Work request ->
Would you please return the lines of the entries below starting at the line that has "def State.sliceNext (s" and ending at the line that has "< dOpcode k.desc", both included, exactly as they are?
※ ※ ※
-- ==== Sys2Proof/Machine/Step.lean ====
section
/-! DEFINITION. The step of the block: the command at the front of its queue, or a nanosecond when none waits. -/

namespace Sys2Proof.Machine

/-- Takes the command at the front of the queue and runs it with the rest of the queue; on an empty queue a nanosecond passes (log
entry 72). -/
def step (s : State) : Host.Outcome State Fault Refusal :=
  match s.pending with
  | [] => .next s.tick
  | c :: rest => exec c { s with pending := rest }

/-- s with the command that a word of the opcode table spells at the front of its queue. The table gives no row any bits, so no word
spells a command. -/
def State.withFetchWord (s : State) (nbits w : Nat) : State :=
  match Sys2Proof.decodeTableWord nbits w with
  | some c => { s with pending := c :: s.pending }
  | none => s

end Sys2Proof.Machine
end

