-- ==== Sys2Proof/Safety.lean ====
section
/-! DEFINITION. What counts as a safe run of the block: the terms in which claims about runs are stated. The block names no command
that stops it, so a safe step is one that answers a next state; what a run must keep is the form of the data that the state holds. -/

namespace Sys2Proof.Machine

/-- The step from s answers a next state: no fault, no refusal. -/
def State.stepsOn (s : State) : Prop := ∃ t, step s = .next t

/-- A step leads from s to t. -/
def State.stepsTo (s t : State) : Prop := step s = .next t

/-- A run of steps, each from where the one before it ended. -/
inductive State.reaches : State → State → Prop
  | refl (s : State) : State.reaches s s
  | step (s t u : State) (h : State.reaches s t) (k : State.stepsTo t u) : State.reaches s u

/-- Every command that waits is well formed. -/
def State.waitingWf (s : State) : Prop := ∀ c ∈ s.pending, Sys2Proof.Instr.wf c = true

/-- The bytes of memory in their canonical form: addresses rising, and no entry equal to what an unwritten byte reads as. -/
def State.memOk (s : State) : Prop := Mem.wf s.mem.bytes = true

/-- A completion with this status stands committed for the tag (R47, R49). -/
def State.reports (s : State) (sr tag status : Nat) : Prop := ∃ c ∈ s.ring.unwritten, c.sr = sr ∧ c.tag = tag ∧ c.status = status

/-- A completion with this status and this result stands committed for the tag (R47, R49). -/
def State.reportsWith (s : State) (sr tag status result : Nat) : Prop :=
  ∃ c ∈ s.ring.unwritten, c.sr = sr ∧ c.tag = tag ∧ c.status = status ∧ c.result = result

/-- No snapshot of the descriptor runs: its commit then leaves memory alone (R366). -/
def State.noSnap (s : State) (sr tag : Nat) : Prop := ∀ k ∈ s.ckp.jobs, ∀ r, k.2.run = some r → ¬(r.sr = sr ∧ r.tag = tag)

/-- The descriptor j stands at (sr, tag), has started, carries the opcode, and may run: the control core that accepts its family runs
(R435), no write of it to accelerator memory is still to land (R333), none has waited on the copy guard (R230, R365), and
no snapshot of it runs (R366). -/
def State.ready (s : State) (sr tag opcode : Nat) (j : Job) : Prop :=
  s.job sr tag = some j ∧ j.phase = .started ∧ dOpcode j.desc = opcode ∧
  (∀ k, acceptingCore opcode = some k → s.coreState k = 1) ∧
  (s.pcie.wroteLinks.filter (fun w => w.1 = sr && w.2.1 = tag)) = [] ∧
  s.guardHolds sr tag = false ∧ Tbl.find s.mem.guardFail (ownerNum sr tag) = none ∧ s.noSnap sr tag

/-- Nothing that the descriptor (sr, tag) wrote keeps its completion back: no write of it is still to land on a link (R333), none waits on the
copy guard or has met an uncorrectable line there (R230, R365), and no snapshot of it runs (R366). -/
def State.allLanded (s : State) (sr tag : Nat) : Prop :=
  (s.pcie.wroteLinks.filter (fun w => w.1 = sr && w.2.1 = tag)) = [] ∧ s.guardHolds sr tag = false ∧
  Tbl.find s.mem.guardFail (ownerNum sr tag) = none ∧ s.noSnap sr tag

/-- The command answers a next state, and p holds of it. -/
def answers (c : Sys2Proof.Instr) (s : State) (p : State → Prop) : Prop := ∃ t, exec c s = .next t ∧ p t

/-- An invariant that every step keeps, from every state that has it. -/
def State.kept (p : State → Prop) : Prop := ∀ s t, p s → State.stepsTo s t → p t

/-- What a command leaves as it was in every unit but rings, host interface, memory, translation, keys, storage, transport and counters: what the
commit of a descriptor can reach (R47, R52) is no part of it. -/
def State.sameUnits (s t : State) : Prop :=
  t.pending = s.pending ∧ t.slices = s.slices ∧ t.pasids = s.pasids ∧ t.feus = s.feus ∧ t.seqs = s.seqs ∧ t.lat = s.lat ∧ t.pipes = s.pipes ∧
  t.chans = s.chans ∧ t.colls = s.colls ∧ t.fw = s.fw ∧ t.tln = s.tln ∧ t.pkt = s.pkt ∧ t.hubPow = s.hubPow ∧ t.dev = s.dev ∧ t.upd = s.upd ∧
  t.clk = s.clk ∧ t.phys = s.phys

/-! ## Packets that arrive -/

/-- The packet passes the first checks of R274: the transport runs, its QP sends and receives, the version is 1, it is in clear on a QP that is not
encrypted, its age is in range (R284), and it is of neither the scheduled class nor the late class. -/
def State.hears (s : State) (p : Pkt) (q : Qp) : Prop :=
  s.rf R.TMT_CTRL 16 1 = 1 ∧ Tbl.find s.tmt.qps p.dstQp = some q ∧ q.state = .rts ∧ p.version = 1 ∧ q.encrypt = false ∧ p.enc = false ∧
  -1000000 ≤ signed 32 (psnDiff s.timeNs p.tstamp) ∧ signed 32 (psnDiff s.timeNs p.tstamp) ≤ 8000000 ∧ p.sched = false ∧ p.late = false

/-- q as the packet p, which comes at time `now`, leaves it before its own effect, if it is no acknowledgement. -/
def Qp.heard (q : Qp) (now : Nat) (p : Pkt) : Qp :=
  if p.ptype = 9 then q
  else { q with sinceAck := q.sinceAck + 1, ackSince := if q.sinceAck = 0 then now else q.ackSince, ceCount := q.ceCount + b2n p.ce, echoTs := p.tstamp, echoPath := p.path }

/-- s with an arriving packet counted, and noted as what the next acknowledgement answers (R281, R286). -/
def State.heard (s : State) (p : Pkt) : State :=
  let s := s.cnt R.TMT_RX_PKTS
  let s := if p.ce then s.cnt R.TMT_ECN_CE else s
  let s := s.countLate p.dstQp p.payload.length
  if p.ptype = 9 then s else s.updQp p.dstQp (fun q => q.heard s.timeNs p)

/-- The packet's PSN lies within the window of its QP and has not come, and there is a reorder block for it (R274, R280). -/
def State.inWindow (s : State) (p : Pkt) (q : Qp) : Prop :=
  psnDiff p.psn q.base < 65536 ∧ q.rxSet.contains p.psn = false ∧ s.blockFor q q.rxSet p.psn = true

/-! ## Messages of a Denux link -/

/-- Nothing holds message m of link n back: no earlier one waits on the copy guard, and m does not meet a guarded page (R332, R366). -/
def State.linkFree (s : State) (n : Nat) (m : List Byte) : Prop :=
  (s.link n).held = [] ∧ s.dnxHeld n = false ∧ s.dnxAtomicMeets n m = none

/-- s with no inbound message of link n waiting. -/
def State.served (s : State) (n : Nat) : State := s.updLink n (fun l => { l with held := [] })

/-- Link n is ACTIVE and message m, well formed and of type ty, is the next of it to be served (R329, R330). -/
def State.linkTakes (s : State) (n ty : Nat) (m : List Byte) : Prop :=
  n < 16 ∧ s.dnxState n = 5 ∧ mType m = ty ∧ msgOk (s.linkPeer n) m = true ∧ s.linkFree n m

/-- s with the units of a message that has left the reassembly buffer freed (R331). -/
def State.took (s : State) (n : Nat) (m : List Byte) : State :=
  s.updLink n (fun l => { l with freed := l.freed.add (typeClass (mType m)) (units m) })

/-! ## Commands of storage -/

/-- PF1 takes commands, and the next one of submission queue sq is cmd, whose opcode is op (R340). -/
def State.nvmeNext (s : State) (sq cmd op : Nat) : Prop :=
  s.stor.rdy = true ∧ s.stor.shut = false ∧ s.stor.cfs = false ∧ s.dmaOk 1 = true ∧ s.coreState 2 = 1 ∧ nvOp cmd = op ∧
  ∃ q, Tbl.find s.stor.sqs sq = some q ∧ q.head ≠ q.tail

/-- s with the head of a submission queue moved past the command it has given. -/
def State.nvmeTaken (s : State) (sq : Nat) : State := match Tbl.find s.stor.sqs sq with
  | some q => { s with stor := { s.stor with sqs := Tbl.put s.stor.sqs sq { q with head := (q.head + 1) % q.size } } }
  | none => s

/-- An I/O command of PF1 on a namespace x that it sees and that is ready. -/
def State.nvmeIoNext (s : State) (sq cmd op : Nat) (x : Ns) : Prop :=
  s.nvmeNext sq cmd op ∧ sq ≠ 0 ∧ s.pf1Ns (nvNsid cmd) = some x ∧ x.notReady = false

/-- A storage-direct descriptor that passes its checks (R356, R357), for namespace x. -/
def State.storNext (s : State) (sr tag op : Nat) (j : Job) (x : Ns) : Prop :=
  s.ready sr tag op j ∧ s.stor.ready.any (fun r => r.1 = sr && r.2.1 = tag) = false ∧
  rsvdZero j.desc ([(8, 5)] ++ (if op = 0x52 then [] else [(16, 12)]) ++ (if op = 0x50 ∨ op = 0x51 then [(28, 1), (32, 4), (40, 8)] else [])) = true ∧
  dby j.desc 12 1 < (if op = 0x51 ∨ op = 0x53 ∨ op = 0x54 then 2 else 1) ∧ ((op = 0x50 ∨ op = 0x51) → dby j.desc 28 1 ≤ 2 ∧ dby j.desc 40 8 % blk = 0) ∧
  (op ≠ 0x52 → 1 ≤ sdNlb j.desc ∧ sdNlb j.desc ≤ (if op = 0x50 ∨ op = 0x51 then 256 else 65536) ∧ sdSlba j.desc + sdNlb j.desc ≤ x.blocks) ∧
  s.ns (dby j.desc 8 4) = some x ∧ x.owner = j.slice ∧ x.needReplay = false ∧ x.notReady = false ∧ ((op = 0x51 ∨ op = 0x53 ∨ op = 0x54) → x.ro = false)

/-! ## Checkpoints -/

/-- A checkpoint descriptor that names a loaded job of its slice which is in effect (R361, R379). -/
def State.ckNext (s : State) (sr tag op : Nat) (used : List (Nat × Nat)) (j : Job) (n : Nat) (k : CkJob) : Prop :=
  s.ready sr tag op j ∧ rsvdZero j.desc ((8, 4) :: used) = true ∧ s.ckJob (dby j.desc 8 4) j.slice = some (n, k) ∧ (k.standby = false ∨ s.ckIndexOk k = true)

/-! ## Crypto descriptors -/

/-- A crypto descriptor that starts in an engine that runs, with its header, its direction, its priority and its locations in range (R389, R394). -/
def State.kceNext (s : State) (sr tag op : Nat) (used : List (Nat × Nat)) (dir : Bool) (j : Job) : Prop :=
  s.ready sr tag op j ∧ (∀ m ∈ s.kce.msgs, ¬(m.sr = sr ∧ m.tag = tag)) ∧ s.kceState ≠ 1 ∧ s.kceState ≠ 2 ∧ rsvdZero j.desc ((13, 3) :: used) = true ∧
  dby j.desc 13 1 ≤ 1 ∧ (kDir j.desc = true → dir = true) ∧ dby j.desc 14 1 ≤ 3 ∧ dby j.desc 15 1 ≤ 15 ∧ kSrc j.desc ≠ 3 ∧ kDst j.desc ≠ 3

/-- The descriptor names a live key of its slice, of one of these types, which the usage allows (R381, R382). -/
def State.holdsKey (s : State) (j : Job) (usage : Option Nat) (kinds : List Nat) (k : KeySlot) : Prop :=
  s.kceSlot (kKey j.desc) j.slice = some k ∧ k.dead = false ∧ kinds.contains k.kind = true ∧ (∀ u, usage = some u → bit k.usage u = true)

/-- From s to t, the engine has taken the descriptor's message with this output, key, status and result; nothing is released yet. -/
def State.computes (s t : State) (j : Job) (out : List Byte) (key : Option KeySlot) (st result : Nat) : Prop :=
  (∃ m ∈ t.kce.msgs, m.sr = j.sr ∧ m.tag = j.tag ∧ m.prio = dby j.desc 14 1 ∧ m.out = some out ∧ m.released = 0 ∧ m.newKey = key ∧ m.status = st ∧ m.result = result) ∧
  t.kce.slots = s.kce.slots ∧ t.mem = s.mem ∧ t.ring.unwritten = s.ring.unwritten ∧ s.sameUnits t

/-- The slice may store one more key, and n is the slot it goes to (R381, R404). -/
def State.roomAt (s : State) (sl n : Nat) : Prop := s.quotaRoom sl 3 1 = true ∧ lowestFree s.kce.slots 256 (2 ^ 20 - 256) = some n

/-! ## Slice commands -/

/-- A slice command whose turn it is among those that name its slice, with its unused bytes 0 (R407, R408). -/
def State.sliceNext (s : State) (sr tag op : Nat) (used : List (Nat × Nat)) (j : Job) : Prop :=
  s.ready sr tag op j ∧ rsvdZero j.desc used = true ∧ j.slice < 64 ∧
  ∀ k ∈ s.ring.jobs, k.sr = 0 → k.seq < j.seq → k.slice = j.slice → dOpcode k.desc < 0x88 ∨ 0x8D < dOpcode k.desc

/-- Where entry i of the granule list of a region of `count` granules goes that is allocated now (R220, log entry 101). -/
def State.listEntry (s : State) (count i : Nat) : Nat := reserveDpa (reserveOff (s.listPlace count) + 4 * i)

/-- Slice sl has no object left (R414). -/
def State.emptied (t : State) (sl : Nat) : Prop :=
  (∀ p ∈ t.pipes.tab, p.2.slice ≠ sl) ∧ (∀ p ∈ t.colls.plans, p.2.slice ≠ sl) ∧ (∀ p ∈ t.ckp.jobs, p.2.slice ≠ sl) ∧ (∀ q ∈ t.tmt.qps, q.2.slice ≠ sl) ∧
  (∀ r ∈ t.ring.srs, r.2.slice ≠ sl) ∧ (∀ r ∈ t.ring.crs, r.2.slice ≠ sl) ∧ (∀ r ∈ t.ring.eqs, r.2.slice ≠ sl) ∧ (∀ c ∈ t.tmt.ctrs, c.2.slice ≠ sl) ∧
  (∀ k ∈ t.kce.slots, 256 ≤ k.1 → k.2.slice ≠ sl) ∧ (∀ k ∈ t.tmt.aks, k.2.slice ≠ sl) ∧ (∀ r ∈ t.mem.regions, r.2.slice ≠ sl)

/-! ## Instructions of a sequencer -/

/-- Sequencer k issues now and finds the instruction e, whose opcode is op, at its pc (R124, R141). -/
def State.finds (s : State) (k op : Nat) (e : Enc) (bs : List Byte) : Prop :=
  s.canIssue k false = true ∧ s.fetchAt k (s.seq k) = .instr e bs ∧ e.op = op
※ ※ ※
Answer area ->
def State.sliceNext (s : State) (sr tag op : Nat) (used : List (Nat × Nat)) (j : Job) : Prop :=
  s.ready sr tag op j ∧ rsvdZero j.desc used = true ∧ j.slice < 64 ∧
  ∀ k ∈ s.ring.jobs, k.sr = 0 → k.seq < j.seq → k.slice = j.slice → dOpcode k.desc < 0x88 ∨ 0x8D < dOpcode k.desc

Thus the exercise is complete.